İşte kazanmadan tüketmek buna derler. Maalesef bu da, az gelişmiş ülkelerin özelliklerindendir.
Fakat asıl acınacak halimiz duygularımıza da tüketmeye başladığımız iddialarıdır.
Sizler de vakıf olmuşsunuzdur; dünyanın herhangi bir yerinde bir sel, deprem ya da yangın felaketi geçiren yerlerin insan ve manzara görüntülerini adeta bir sinema filmi seyreder gibi izliyoruz. Çoğumuz fazla bir şey hissetmiyoruz. Acaba seyrede seyrede mi bunlara alıştık yoksa hissizleşiyor muyuz?
Maalesef anlatılan manzaraların ülkemizin bir başka yerinde olması bile çoğu kere hissiyatımızı harekete geçirmeye yetmiyor.
Bize neler oluyor?
İnsani duygularımızı kaybettik desem doğru olmaz. Çünkü duygular yok olmamalı. Yoksa duygularımızı mı tükettik? Bu olabilir mi, bilemiyorum.
İnsanlara şöyle uzaktan bakın. Soğuk, suratı asık, kahkaha atarken bile bir anlık mekanik bir kahkaha ve hemen sonrası yine aynı asık ve düşünceli insan yüzleri göreceksiniz.
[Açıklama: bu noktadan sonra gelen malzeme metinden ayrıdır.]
-- ==== Sys2Proof/Tests/Slice0.lean ====
section
/-! SUPPORT. Tests on single steps, decoding, the table and the text form, with expected values taken
from spec/95_test_vectors.md and the rules; and for each statement with hypotheses a witness that
meets them, clause by clause. -/

namespace Sys2Proof.Tests

open Sys2Proof.Machine

/-! ### Small states -/

/-- A copy in a call whose raw accumulator is `a`. -/
def inCall (a : Byte) : State := { State.reset with openFlag := true, acc := some a }

/-- A copy whose violation of `BYTE 0x31` is recorded. -/
def faulted : State := { State.reset with condition := .violated (.byte 0x31) }

/-- A copy never reset; its registers' values are read by nothing. -/
def unreset : State := { State.reset with condition := .unreset }

/-- `OPEN` = 1 with no value in `ACC`: a state no run reaches. -/
def emptyCall : State := { State.reset with openFlag := true }

/-! ### Well-formedness checks -/

/-- R33: 0x400 does not fit a command word. -/
theorem test_word_too_wide : wordWf 0x400 = false ∧ wordWf 0x3FF = true := by decide

/-- D-SEQ: the ill-formed traces, one for each way a command can be out of order, and the two that
stop inside a call. -/
theorem test_ill_formed_traces :
    traceWf false [.byte 0x31] = false ∧ traceWf false [.fin] = false ∧
    traceWf false [.init, .init] = false ∧ traceWf false [.init, .seed 0x00] = false ∧
    traceWf false [.seed 0x10, .init] = false ∧ traceWf false [.init, .fin, .fin] = false ∧
    traceWf false [.init] = false ∧ traceWf false [.init, .byte 0x31] = false := by decide

/-- D-SEQ: the empty trace and whole calls are well formed. -/
theorem test_well_formed_traces :
    traceWf false [] = true ∧ traceWf false [.init, .fin] = true ∧
    traceWf false [.init, .byte 0x31, .fin, .seed 0x6C, .fin] = true := by decide

/-- R37: no single command is ill formed. -/
theorem test_every_command_well_formed (i : Instr) : i.wf = true := by cases i <;> rfl

/-! ### Decoding: words written out bit by bit from R33 and R34 -/

/-- D-ENC: 0x000 and 0x0FF are `INIT`. -/
theorem test_decode_init :
    decode 0b0000000000#10 = .init ∧ decode 0b0011111111#10 = .init := by decide

/-- D-ENC: 0x14B is `SEED 0x4B`, 0x1FF is `SEED 0xFF`. -/
theorem test_decode_seed :
    decode 0b0101001011#10 = .seed 0x4B ∧ decode 0b0111111111#10 = .seed 0xFF := by decide

/-- D-ENC: 0x231 is `BYTE 0x31`, 0x200 is `BYTE 0x00`. -/
theorem test_decode_byte :
    decode 0b1000110001#10 = .byte 0x31 ∧ decode 0b1000000000#10 = .byte 0x00 := by decide

/-- D-ENC: 0x300 and 0x3FF are `FIN`. -/
theorem test_decode_fin :
    decode 0b1100000000#10 = .fin ∧ decode 0b1111111111#10 = .fin := by decide

/-- The table's numbering: the match of each row, and a number that is no command word. -/
theorem test_decode_table_words :
    decodeTableWord 16 0x000 = some .init ∧ decodeTableWord 16 0x100 = some (.seed 0x00) ∧
    decodeTableWord 16 0x200 = some (.byte 0x00) ∧ decodeTableWord 16 0x300 = some .fin ∧
    decodeTableWord 16 0x400 = none := by decide

/-! ### One step of each command -/

/-- D-INIT: the non-canonical 0x0AA from reset gives (1, 0xFF). -/
theorem test_init_from_reset :
    step (State.reset.withFetchWord 16 0x0AA) = .next (inCall 0xFF) := rfl

/-- D-INIT: 0x000 in a call is a sequence violation. -/
theorem test_init_in_call :
    step ((inCall 0x93).withFetchWord 16 0x000) = .fault (.sequenceViolation .init) := rfl

/-- D-SEED: `SEED 0x43` gives (1, 0xBC). -/
theorem test_seed_from_reset :
    step (State.reset.withFetchWord 16 0x143) = .next (inCall 0xBC) := rfl

/-- D-SEED: `SEED 0x00` in a call is a sequence violation. -/
theorem test_seed_in_call :
    step ((inCall 0xFF).withFetchWord 16 0x100) = .fault (.sequenceViolation (.seed 0x00)) := rfl

/-- D-BYTE: from (1, 0xFF), `BYTE 0x31` gives (1, 0x93). -/
theorem test_byte_in_call :
    step ((inCall 0xFF).withFetchWord 16 0x231) = .next (inCall 0x93) := rfl

/-- D-BYTE: `BYTE 0x31` with no call open is a sequence violation. -/
theorem test_byte_from_reset :
    step (State.reset.withFetchWord 16 0x231) = .fault (.sequenceViolation (.byte 0x31)) := rfl

/-- D-FIN: from (1, 0x93), the non-canonical 0x355 gives Result(0x6C) and (0, none). -/
theorem test_fin_in_call :
    step ((inCall 0x93).withFetchWord 16 0x355) =
      .next { State.reset with results := [0x6C] } := rfl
Birine soracak olursanız, cevap hemen hazır; “efendim, hayatın sıkıntıları ve zorlukları”
Peki, hadise bu kadar mı basit?
Şimdi burada ukalalık edip sebeplerini saymayacağım. Biraz düşünülse, okuyucuların bunları benden iyi bildiklerine inanıyorum.
Ben yıllar öncesini hatırlıyorum. Sinemada film izlediğinde o andaki sahneden etkilenip hüngür hüngür ağlayan yetişkin erkekler ve bayanlar olurdu. İzlediklerinin sadece bir film olduğunu bile bile…
Ya şimdi?
Lübnan’da, Filistin’de, Irak’ta, öte yandan açlıktan bir deri bir kemik kalmış ya da açlıktan insanların öldüğü ülke manzaralarını izlerken neler hissediyoruz?
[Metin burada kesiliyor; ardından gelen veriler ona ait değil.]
/-- A page fault of an element is a write fault; the first of the element's bytes that a page rule covers
takes it, and its address is recorded, or another that the rule names; CR2 receives what is recorded
(60_exceptions.md R157, R163; the rules are the model's data, log 7, and so are the wrapped addresses of
bytes past the top, log 36). -/
def Obligations.PageFaultRecordsTheAddress : Prop :=
  ∀ (i : Instr) (s t : State) (code : BitVec 32) (la : Word),
    exec i s = .fault (.raised (.pf code la) t) →
    t.cr2 = la ∧ bitAt code 1 = true ∧ bitAt code 4 = false ∧
    ∃ m j b r, s.mode = some m ∧ FaultsAt m i.form i.operands s j (.pf code la) ∧
      b < elementSize i.form ∧
      r ∈ s.pageRules ∧
      let byte (n : Nat) := byteAddress m
        (linearAddress m s (segmentOf m i.operands) (elementAddress m i.form i.operands s j)) n
      r.range.contains (byte b).toNat = true ∧ la = r.recorded.getD (byte b) ∧
      bitAt code 0 = r.present ∧ bitAt code 2 = r.user ∧ bitAt code 3 = r.rsvd ∧ bitAt code 5 = r.key ∧
      ∀ b' < b, ∀ r' ∈ s.pageRules, r'.range.contains (byte b').toNat = false

/-- Suspension (40_scatter.md R107): when element `j` is the lowest active element that faults and no
complete element raised an event, its fault is delivered with the pc unchanged; memory has the stores of the
complete elements, in ascending order, and no other; exactly their mask bits are cleared; nothing else
changes but CR2 for a page fault (60_exceptions.md R165). That bits at and above KL are kept is the spec's
decision D9 (log 19, DESIGN CHOICE), that the faulting element writes no byte its decision D10 (log 20,
DESIGN CHOICE); which elements above `j` are complete is a free value (log 6). -/
def Obligations.FaultSuspendsTheInstruction : Prop :=
  ∀ (i : Instr) (m : Mode) (s : State) (j : Nat) (e : Exc),
    let f := i.form
    let o := i.operands
    Admitted m f o s → FaultsAt m f o s j e →
    raisedEvents s (elementSize f) (doneLanes s j (activeLanes m f o s)) = [] →
    ∃ k' : BitVec 64,
      (∀ b, bitAt k' b = (bitAt (s.opmask o.mask) b && !isDone m f o s j b)) ∧
      exec i s = .fault (.raised e (atDelivery e
        ((s.setMem ((doneElements m f o s j).foldl
          (fun mem n => mem.store (elementLinear m f o s n) (elementSize f)
            (dataElement f.dw (s.vec o.src) n)) s.mem)).setOpmask o.mask k')))

/-- When a fault is not a suspension (60_exceptions.md R175): if no element is complete, the fault is
delivered with the state as the instruction found it (CR2 apart, for a page fault). -/
def Obligations.FaultWithNothingDoneChangesNothing : Prop :=
  ∀ (i : Instr) (m : Mode) (s : State) (j : Nat) (e : Exc),
    Admitted m i.form i.operands s → FaultsAt m i.form i.operands s j e →
    (∀ n, isDone m i.form i.operands s j n = false) →
    exec i s = .fault (.raised e (atDelivery e s))

/-- Right to left between elements (60_exceptions.md R162): a fault that is not `#UD` or `#NM` is that of
the lowest-numbered active element whose check faults, every active element below it is complete, and it
is itself still selected. -/
def Obligations.FaultsAreDeliveredRightToLeft : Prop :=
  ∀ (i : Instr) (s t : State) (e : Exc), exec i s = .fault (.raised e t) →
    e = .ud ∨ e = .nm ∨
    ∃ m j, s.mode = some m ∧ FaultsAt m i.form i.operands s j e ∧
      bitAt (t.opmask i.operands.mask) j = true ∧
      ∀ n < j, bitAt (t.opmask i.operands.mask) n = false

/-- Delivery in lieu (60_exceptions.md R167): when complete elements raised traps or interrupts, those are
delivered and not the fault; the saved flags are EFLAGS with RF set to one; memory has the stores of the
complete elements, in ascending order, and no other, exactly their mask bits are cleared, and nothing else
changes (R165). Which events a store raises is the model's data (log 11); CR2 unchanged is log 28 (DEDUCED),
the mask bits at and above KL kept decision D9 (log 19), no byte of the faulting element written decision
D10 (log 20); which elements above `j` are complete is a free value (log 6). -/
def Obligations.PendingEventsAreDeliveredInLieu : Prop :=
  ∀ (i : Instr) (m : Mode) (s : State) (j : Nat) (e : Exc),
    let f := i.form
    let o := i.operands
    let raised := raisedEvents s (elementSize f) (doneLanes s j (activeLanes m f o s))
    Admitted m f o s → FaultsAt m f o s j e → raised ≠ [] →
    ∃ (k' : BitVec 64) (flags : BitVec 32),
      (∀ b, bitAt k' b = (bitAt (s.opmask o.mask) b && !isDone m f o s j b)) ∧
      (∀ b, bitAt flags b = (bitAt s.eflags b || decide (b = 16))) ∧
      exec i s = .fault (.delivered raised flags
        ((s.setMem ((doneElements m f o s j).foldl
          (fun mem n => mem.store (elementLinear m f o s n) (elementSize f)
            (dataElement f.dw (s.vec o.src) n)) s.mem)).setOpmask o.mask k'))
Bütün bunları televizyonlarda izlerken mesela; önümüzde duran çekirdek, çay ve meyveler yine de boğazımızdan geçiyor mu?
Bu gerçek hayat manzaraları karşısında; hiç içimiz acıdı mı? Bir tamla gözyaşı dökebildik mi?
Bir damla gözyaşı…
Gerisi yalan...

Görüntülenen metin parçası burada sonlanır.